# Vancouver or Toronto area?



## Mick68 (Mar 11, 2011)

Hi, myself and my wife are in the process of applying under the federal skilled worker category. We would very much appreciate any advice regarding small towns and communities around the Toronto and Vancouver areas. We will be bringing 2 dogs and 2 cats with us so would prefer somewhere where real estate properties are available with land. We have narrowed our search down to Toronto or Vancouver and are fully aware they are completely different and offer substantially different Options but do not really know where to start our search! we are also aware a commute for work would be required which isn't a problem if we were to live out of the city areas. 
Any advise regarding small towns and communities around these two cities would be invaluable. 
Many thanks in advance
Michael.


----------



## Auld Yin (Mar 10, 2009)

Mick68 said:


> Hi, myself and my wife are in the process of applying under the federal skilled worker category. We would very much appreciate any advice regarding small towns and communities around the Toronto and Vancouver areas. We will be bringing 2 dogs and 2 cats with us so would prefer somewhere where real estate properties are available with land. We have narrowed our search down to Toronto or Vancouver and are fully aware they are completely different and offer substantially different Options but do not really know where to start our search! we are also aware a commute for work would be required which isn't a problem if we were to live out of the city areas.
> Any advise regarding small towns and communities around these two cities would be invaluable.
> Many thanks in advance
> Michael.


As you pointed out two quite diverse areas. I can give you information about the surrounding Toronto countryside but really you need to visit Canada and determine for yourselves which area would provide the lifestyle you're seeking.


----------



## Mick68 (Mar 11, 2011)

Auld Yin said:


> As you pointed out two quite diverse areas. I can give you information about the surrounding Toronto countryside but really you need to visit Canada and determine for yourselves which area would provide the lifestyle you're seeking.

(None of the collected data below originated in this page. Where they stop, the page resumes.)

/-- One block in a pass (R107, R110, R114, R122). -/
def State.execBlock (x : PassCtx) (s : State) (b : Nat) : State :=
  let k := x.k
  let t := dType k b
  let arm := dArm k b
  let o := s.blk b
  let set := if dRgnEn k b then s.rd (F.ACE_RGN_STAT_SET (dRgn k b)) else 0
  let blocked := arm < 6 && !(s.engLive arm && s.armOn arm)
  let va := s.source x (dA k b)
  let vb := s.source x (dB k b)
  let vc := s.source x (dC k b)
  let a := eDec va.1
  let bb := eDec vb.1
  let c := eDec vc.1
  let g (i : Nat) : Fp := eDec (gWord k b set i)
  let p (i : Nat) : Fp := eDec (dP k b i)
  let cZero := dC k b == 0x3FF
  let meas := opMeas t blocked (dDynMin k b) (dDynMax k b) cZero va.2 vb.2 vc.2
  let o := { o with set := set }
  let lk := s.linked k b
  let armout := if t = 12 && !blocked && arm < 6 then s.blkArmout o arm a (p 0) (p 1) meas else ({ o with y := 0 }, none)
  let res : BlkRes :=
    if t = 1 then ⟨{ o with y := eEnc (eFma (g 2) c (eFma (g 1) bb (eMul (g 0) a))) }, false⟩
    else if t = 2 then ⟨blkPi (s.blk b) blocked set a c (g 0) (g 1) (p 0) (p 1) cZero lk.1 lk.2, false⟩
    else if t = 3 then ⟨blkRes o blocked (lk.1 || lk.2) a (g 0) (g 1) (g 2) (g 3) (g 4) (p 0) (p 1), false⟩
    else if t = 4 then ⟨blkLeadlag o blocked a (g 0) (g 1) (g 2), false⟩
    else if t = 5 then
      let lo := if dDynMin k b then bb else p 0
      let hi := if dDynMax k b then c else p 1
      ⟨{ o with y := eEnc (fMin (fMax a lo) hi), hi := Fp.lt hi a, lo := Fp.lt a lo }, false⟩
    else if t = 6 ∨ t = 7 then
      if blocked then
        ⟨{ o with y := eEnc (if cZero then a else c), s1 := 0, hi := false, lo := false }, false⟩
      else ⟨if t = 6 then blkRate o a (p 0) (p 1) else blkJerk o a (p 0) (p 1), false⟩
    else if t = 8 then
      match schedF p (fun i => p (6 + i)) a with
      | some f => ⟨{ o with y := eEnc (eMul f bb) }, false⟩
      | none => ⟨{ o with y := 0 }, true⟩
    else if t = 9 then
      let c1 := if o.ran then eDec o.s1 else c
      ⟨{ o with y := eEnc (eFma (g 2) (eSub c c1) (eFma (g 1) bb (eMul (g 0) a))), s1 := eEnc c }, false⟩
    else if t = 10 then
      let tgt := !blocked && s.rd F.ACE_INJ_STAT_STATE != 0 && s.rd F.ACE_INJ_CTRL_TARGET == b
      ⟨{ o with y := eEnc (if tgt then eAdd a (eDec s.ace.sample) else a) }, false⟩
    else if t = 11 then ⟨{ o with y := eEnc a }, false⟩
    else if t = 12 then
      if blocked then ⟨{ o with y := 0, hi := false, lo := false }, false⟩ else ⟨armout.1, false⟩
    else ⟨{ o with y := 0 }, false⟩
  let bad := !(b32.dec res.x.y).isFin
  let old := s.blk b
  let new : AceBlk :=
    if bad then { old with meas := meas, numf := true, ran := true, set := set }
    else { res.x with meas := meas, numf := res.fault, ran := true }
  let s := s.setBlk b new
  let s := if bad || res.fault then s.numFault (some b) else s
  let s := if t = 11 ∧ dChEn k b then { s with ace := { s.ace with tapIn := Store.put s.ace.tapIn 0 (dCh k b) va.1 } } else s
  if t = 12 ∧ arm < 6 then
    let r := Store.get s.ace.recs {} arm
    let s :=
      if blocked then s.setRec arm { n := 0, delta := 0, d := 0, m := 0, nPrev := r.n, mPrev := r.m, meas := meas }
      else
        match armout.2 with
        | some q => s.setRec arm q
        | none =>
          s.setRec arm { r with delta := 0, nPrev := r.n, mPrev := r.m, meas := meas, numf := true, same := r.live,
                                live := true }
    s.showRec arm new.hi new.lo
  else s

/-! The generator (R139, R140). -/

/-- Length and second tap of each polynomial (Table 7). -/
def prbsPoly (i : Nat) : Nat × Nat :=
  ([(7, 6), (9, 5), (11, 9), (15, 14), (23, 18), (31, 28)] : List (Nat × Nat)).getD i (7, 6)

/-- The phase of tone `j` in 2^-48 of a turn at sample `n`. -/
def tonePhase (h p : Nat) (n : Int) (ph : Nat) : Nat :=
  ((((h : Int) * n) % (p : Int)).toNat * 2 ^ 48 / p + ph * 2 ^ 16) % 2 ^ 48
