/-- A valid uplink of position `p` in frame `k` (R61, R65, R199, R215, R216, R320, R324, R378). -/
def State.takeUplink (s : State) (r p k : Nat) (up : Slot) : State :=
  let i := 32 * r + p
  let s := if upStatus up 25 && !(s.port r).admitting.contains p then s.newcomer r p else s
  let s := s.noteUplink i k up
  let s := s.speaks r p
  let s := s.wrB (F.RP_CELL_INFO_POSERR r p) (sbits up 120 1 == 1)
  let s := if sbits up 120 1 = 1 then s.wrB (F.RP_ERR_POSERR r) true else s
  let s := if upStatus up 30 then { s with flt := { s.flt with bypass := s.flt.bypass.filter (fun b => b.1 != i) } } else s
  let s := if upStatus up 24 then s.raise 0x00D (some i) else s
  let s := s.forwarded i (sbits up 32 12)
  s.seeEpoch (sbits up 64 16)

/-- Where the return word of a frame places position `p` (R216): between the port and the loop-back point. -/
def within (dir : Nat) (w : Nat) (p : Nat) : Bool :=
  retLbv w && (if dir = 0 then decide (p ≤ retLbpos w) else decide (retLbpos w ≤ p))

/-- One position of a CONTROL train (R64, R66, R189, R215, R216); the flag keeps the uplink. -/
def State.position (s : State) (q r : Nat) (x : SentFrame) (lag : Nat) (f : Frame) (p : Nat) :
    State × Option Slot × Nat :=
  match posSlot x.dir x.pfar p with
  | none => (s, none, 0)
  | some sl =>
    let st := s.rd (F.RP_CELL_INFO_STATE r p)
    let ok := slotOk f sl
    let up := slotOf f sl
    if ok && upUP up then
      let s := s.takeUplink r p x.cyc up
      let y := if q < 32 then s.cellTheta q r p x sl lag up else (s, 0)
      (y.1, if st = 0 then none else some up, y.2)
    else if st != 0 then
      let s := if ok then s.incSat (F.RP_CELL_ERR_UNWRIT r p)
        else (s.incSat (F.RP_CELL_ERR_CRCERR r p)).count (0x040 + r)
      (if within x.dir (retOf f) p then s.misses r p else s, none, 0)
    else (s, none, 0)

/-- Greatest theta of a frame into `HT_RING_TERR` (R242). -/
def State.showTerr (s : State) (q : Nat) (l : List (Nat × Nat)) : State :=
  if 32 ≤ q then s
  else
    let worst := l.foldl (fun m x => if m.1 < x.1 then x else m) (0, 0)
    let h := (worst :: (s.port q).terrHist).take 1024
    let s := s.updPort q (fun p => { p with terrHist := h })
    let top := h.foldl (fun m x => if m.1 < x.1 then x else m) (0, 0)
    (s.wr (F.HT_RING_TERR_TERR q) (min 4095 (top.1 / 4096))).wr (F.HT_RING_TERR_POS q) top.2

/-- The return word of a train: `RP_STAT`, PFAR of a split segment (R220), and split trigger (a) of R219. -/
def State.takeReturn (s : State) (q r w : Nat) : State :=
  let s := if s.split r && retLbv w then s.updPort q (fun p => { p with rlb := some (retLbpos w) }) else s
  if 32 ≤ q then s
  else
    let s := (s.wrB (F.RP_STAT_LBV q) (retLbv w)).wr (F.RP_STAT_LBPOS q) (retLbpos w)
    let s := s.wr (F.RP_STAT_CAUSE q) (retCause w)
    let s := if s.split r && retLbv w then s.wr (F.RP_STAT_PFAR q) (min 31 (retLbpos w)) else s
    if q = r && retLbv w && (retCause w == 1 || retCause w == 2) then s.splitTrigger r else s

/-- Gallery deadline of a frame whose cycle began at `tk` (R63). -/
def State.deadline (s : State) (tk : Time) : Time := tk + 2 * s.cycT - ns 450

/-- U_r of port `q` (R62, Table 12 of spec/02), rounded up to whole ns (DESIGN CHOICE, log entry 70). -/
def State.returned (s : State) (q : Nat) (tk : Time) : State :=
    let u := min 8191 (ceilDiv (s.clk.hall - tk) 65536)
    let l := (u :: (s.port q).retHist).take 1024
    let s := s.updPort q (fun p => { p with retHist := l })
    (s.wr (F.GEN_RING_RET_RET q) u).wr (F.GEN_RING_RET_RET_MAX q) (l.foldl max 0)

/-- R of R237 enters the mean of R238. -/
def State.noteRtt (s : State) (q k : Nat) (rtt : Time) : State :=
  s.updPort q (fun p => { p with rHist := (rtt :: p.rHist).take 256, rCyc := k })

/-- A CONTROL train. A relayed segment has no registers of its own: its U_r and D_r enter those of its ring (DESIGN CHOICE,
log entry 70), and D_r in whole ns is rounded up. -/
def State.controlTrain (s : State) (q r : Nat) (x : SentFrame) (lag : Nat) (f : Frame) : State :=
  let n := if q < 32 then q else r
  let late := (decide (s.deadline x.tk < s.clk.hall) || (s.port q).lateOf.contains x.cyc)
  let a := (List.range 32).foldl (fun (a : State × Store Slot × List (Nat × Nat)) p =>
    let y := a.1.position q r x lag f p
    (y.1, (match y.2.1 with | some v => a.2.1 ++ [(p, v)] | none => a.2.1), if y.2.2 = 0 then a.2.2 else a.2.2 ++ [(y.2.2, p)]))
    (s, [], [])
  let s := a.1.showTerr q a.2.2
  let ups := a.2.1
  let s := s.returned n x.tk
  let d := ups.foldl (fun m v => max m (upOutTs v.2)) 0
  let s := if ups.isEmpty then s else s.delivery n (ceilDiv d 16)
  s.updPort q (fun p => { p with trains := (⟨x.cyc, late, ups⟩ :: p.trains).take 8,
                                 lateOf := p.lateOf.filter (fun c => c != x.cyc) })
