-- ==== Sys2Proof/Machine/RingCmd.lean ====
section
/-!
DEFINITION. Machine/RingCmd.lean: lane events of every receiver (R182 to R185, R201, R541), and what firmware commands a
ring port to do: configuration, enumeration, rejoin, rate change, admission (R212, R215, R217, R223, R225), the split and
the broadcast of the round trip (R219, R238).
-/

namespace Sys2Proof.Machine

/-! Lanes. -/

def blockLock (l : Lane) (s : State) : State :=
  match l with
  | .port r => s.portLock r
  | .near i => s.updTread i (fun d => d.blockLock false)
  | .far i => s.updTread i (fun d => d.blockLock true)
  | .tit n => s.titLock n

def lossOfLock (l : Lane) (s : State) : State :=
  match l with
  | .port r => s.portLol r
  | .near i => s.updTread i (fun d => d.lossOfLock false)
  | .far i => s.updTread i (fun d => d.lossOfLock true)
  | .tit n => s.titLol n

def lossOfSignal (l : Lane) (s : State) : State :=
  match l with
  | .port r => s.portLos r
  | .near i => s.updTread i (fun d => d.lossOfSignal false)
  | .far i => s.updTread i (fun d => d.lossOfSignal true)
  | .tit n => s.titLos n

def signalReturn (l : Lane) (s : State) : State :=
  match l with
  | .port r => s.portSignal r
  | .near i => s.updTread i (fun d => d.signalReturn false)
  | .far i => s.updTread i (fun d => d.signalReturn true)
  | .tit n => s.titSignal n

/-- LINK_FAULT blocks begin or end on a lane (R541); a Titajor lane has no rule of its own for them. -/
def linkFault (on : Bool) (l : Lane) (s : State) : State :=
  match l with
  | .port r => s.portFault r on
  | .near i => s.updTread i (fun d => d.linkFault false on)
  | .far i => s.updTread i (fun d => d.linkFault true on)
  | .tit _ => s

/-- FAREND blocks begin or end on a lane (R201, Table 9 of spec/06): they concern the lanes of a Tread. -/
def farEnd (on : Bool) (l : Lane) (s : State) : State :=
  match l with
  | .near i => s.updTread i (fun d => d.farEnd false on)
  | .far i => s.updTread i (fun d => d.farEnd true on)
  | _ => s

/-! Commands to a ring port. -/

/-- The ring of port `q` belongs to a deblocked arm. -/
def State.portLive (s : State) (q : Nat) : Bool := s.ringDeblocked (s.ringOfPort q)

/-- A write of `RP_CFG` (R225). -/
def rpConfigWrite (q : Ring) (v : Word) (s : State) : State :=
  let old := s.reg (R.RP_CFG q)
  if s.portLive q && bits old.toNat 0 2 != bits v.toNat 0 2 then s.raise 0x00B
  else
    let s := s.setReg (R.RP_CFG q) (BitVec.ofNat 32 (bits v.toNat 0 8))
    let s := ((s.adaptEq q).wrB (F.RP_EQ_ADAPT q) (s.rdB (F.RP_STAT_LOCK q) && !s.rdB (F.RP_CFG_EQ_FREEZE q))).adaptEq q
    s.portStep q

/-- `RP_CMD.ENUM` (R212). -/
def rpEnum (q : Ring) (s : State) : State :=
  if s.portLive q then s.raise 0x00B
  else if s.pst q = 3 ∨ s.pst q = 5 then ((s.live (0x104 + 8 * q) false).live (0x105 + 8 * q) false).startEnum q
  else s

/-- `RP_CMD.REJOIN` at a primary port (R223). -/
def rejoin (q : Ring) (s : State) : State :=
  if s.portLive q || s.roleOf q != 0 || !s.split q then s
  else
    let s := (s.wrB (F.RP_STAT_SPLIT q) false).live (0x107 + 8 * q) false
    let s := if s.dupMode = 1 then s.wrB (F.RP_STAT_SPLIT (q + 1)) false else s.setPort (32 + q) {}
    let s := s.updPort q (fun p => { p with splitTrig := none, merge := [], rlb := none })
    let s := if s.dupMode = 1 then s.showIdle (q + 1) else s
    -- a port that is not emitting enumerates when it leaves LINK
    (if s.pst q = 3 ∨ s.pst q = 5 then s.startEnum q else s.updPort q (fun p => { p with table := false })).updLeads

/-- `RP_CMD.RATE` (R217): the query cart. -/
def rate (q : Ring) (s : State) : State :=
  if s.portLive q || s.roleOf q != 0 || s.pst q != 3 then s
  else
    let low := s.rdB (F.RP_CFG_LOWRATE q)
    s.presentCarts q [{ who := .hubHw, own := true, op := opRate, arg := b2n low }]

/-- The rate of port `q` switches at the start of its named cycle, which is the present one or begins now (R217). The
lane loses its lock with the switch, and the port passes through LINK. -/
def State.rateSwitch (s : State) (q : Nat) : State :=
  match (s.port q).rateAt with
  | some (k, low) =>
    if k ≠ s.cyc ∧ k ≠ (s.cyc + 1) % 2 ^ 32 then s
    else
      let s := s.updPort q (fun p => { p with rateAt := none, lowFrom := k })
      let s := s.wrB (F.RP_STAT_LOWRATE q) low
      let s := if s.pst q = 0 then s else s.setPst q 1
      s.portLol q
  | none => s

/-- RATE_SWITCH at the hub's port or at a Tread (R217, R294). -/
def rateSwitchAt (l : Lane) (s : State) : State :=
  match l with
  | .port r => s.rateSwitch r
  | .near i => s.updTread i Tread.rateSwitch
  | .far i => s.updTread i Tread.rateSwitch
  | .tit _ => s

/-- A write of `RP_ADMIT` (R215); a port in HALT admits no cell (R210). -/
def rpAdmit (q : Ring) (mask : Word) (s : State) : State :=
  if s.pst q = 5 then s
  else s.presentCarts q (((List.range 32).filter (fun p => bitOf mask.toNat p && s.rd (F.RP_CELL_INFO_STATE q p) == 2)).map
    (fun p => s.admitCart q p))

/-- RING_SPLIT, at the cycle start that begins at `t`: a ring whose trigger is 200 ns old splits (R219). -/
def ringSplit (r : Ring) (t : Time) (s : State) : State :=
  let s := s.advance t
  match (s.port r).splitTrig with
  | some t0 => if t0 + ns 200 ≤ s.clk.now then s.splitRing r else s
  | none => s

/-- The mean of R over the latest 256 frames, in 2^-8 ns. -/
def Port.meanRtt (p : Port) : Nat := p.rHist.sum / max 1 p.rHist.length / 256

/-- RTT_BROADCAST of port `q`: into `HT_RING_RTT` and to its Treads by a BWR cart of two words (R238). -/
def rttBroadcast (q : Ring) (s : State) : State :=
  let p := s.port q
  if p.rHist.isEmpty || (s.roleOf q != 0 && !s.farEmits q) then s
  else
    let far := s.dupMode == 1 && q.val % 2 == 1
    let dir := if s.roleOf q = 2 then (match p.relayed with | some (_, d) => d | none => 1)
      else if far then 1 - s.dirOf else s.dirOf
    let m := p.meanRtt % 2 ^ 24
    let s := s.wr (F.HT_RING_RTT_RTT q) m
    let c : CartReq := { who := .hubHw, own := true, op := opBwr, pos := b2n far, arg := 0xC0 + 2 ^ 10,
                         data := m + dir * 2 ^ 24 + 2 ^ 25 + p.rCyc % 2 ^ 32 * 2 ^ 32 }
    s.updPort (s.ringOfPort q) (fun x => { x with carts := x.carts ++ [c] })

end Sys2Proof.Machine
end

Thanks for the reply Auld Yin, we are planning a visit around may-June this year, any information regarding the Toronto countryside would be fantastic.
Thanks for taking the time,
Michael.


----------



## Auld Yin (Mar 10, 2009)

Mick68 said:


> Thanks for the reply Auld Yin, we are planning a visit around may-June this year, any information regarding the Toronto countryside would be fantastic.
> Thanks for taking the time,
> Michael.


Well Ontario (Toronto) is as different from BC as night is from day. Ontario is relatively flat whereas BC is mountainous and has an ocean coast.
Ontario around Toronto has much very good farmland with many small farms. A friend just bought a very nice 100 acre farm with a lovely house on site. Cost was $400,000 and within commuting distance of the city. It is not a crop farm but good for animals such as cattle and sheep. Toronto is the country's financial centre consequently has the bulk of jobs in most professions. Close to the US border (2 hours).


----------



## Mick68 (Mar 11, 2011)

Auld Yin said:


> Well Ontario (Toronto) is as different from BC as night is from day. Ontario is relatively flat whereas BC is mountainous and has an ocean coast.
> Ontario around Toronto has much very good farmland with many small farms. A friend just bought a very nice 100 acre farm with a lovely house on site. Cost was $400,000 and within commuting distance of the city. It is not a crop farm but good for animals such as cattle and sheep. Toronto is the country's financial centre consequently has the bulk of jobs in most professions. Close to the US border (2 hours).


Thanks Auld Yin,
Any chance you could name a few of the areas you talk about so I could investigate further?
Thanks so much


----------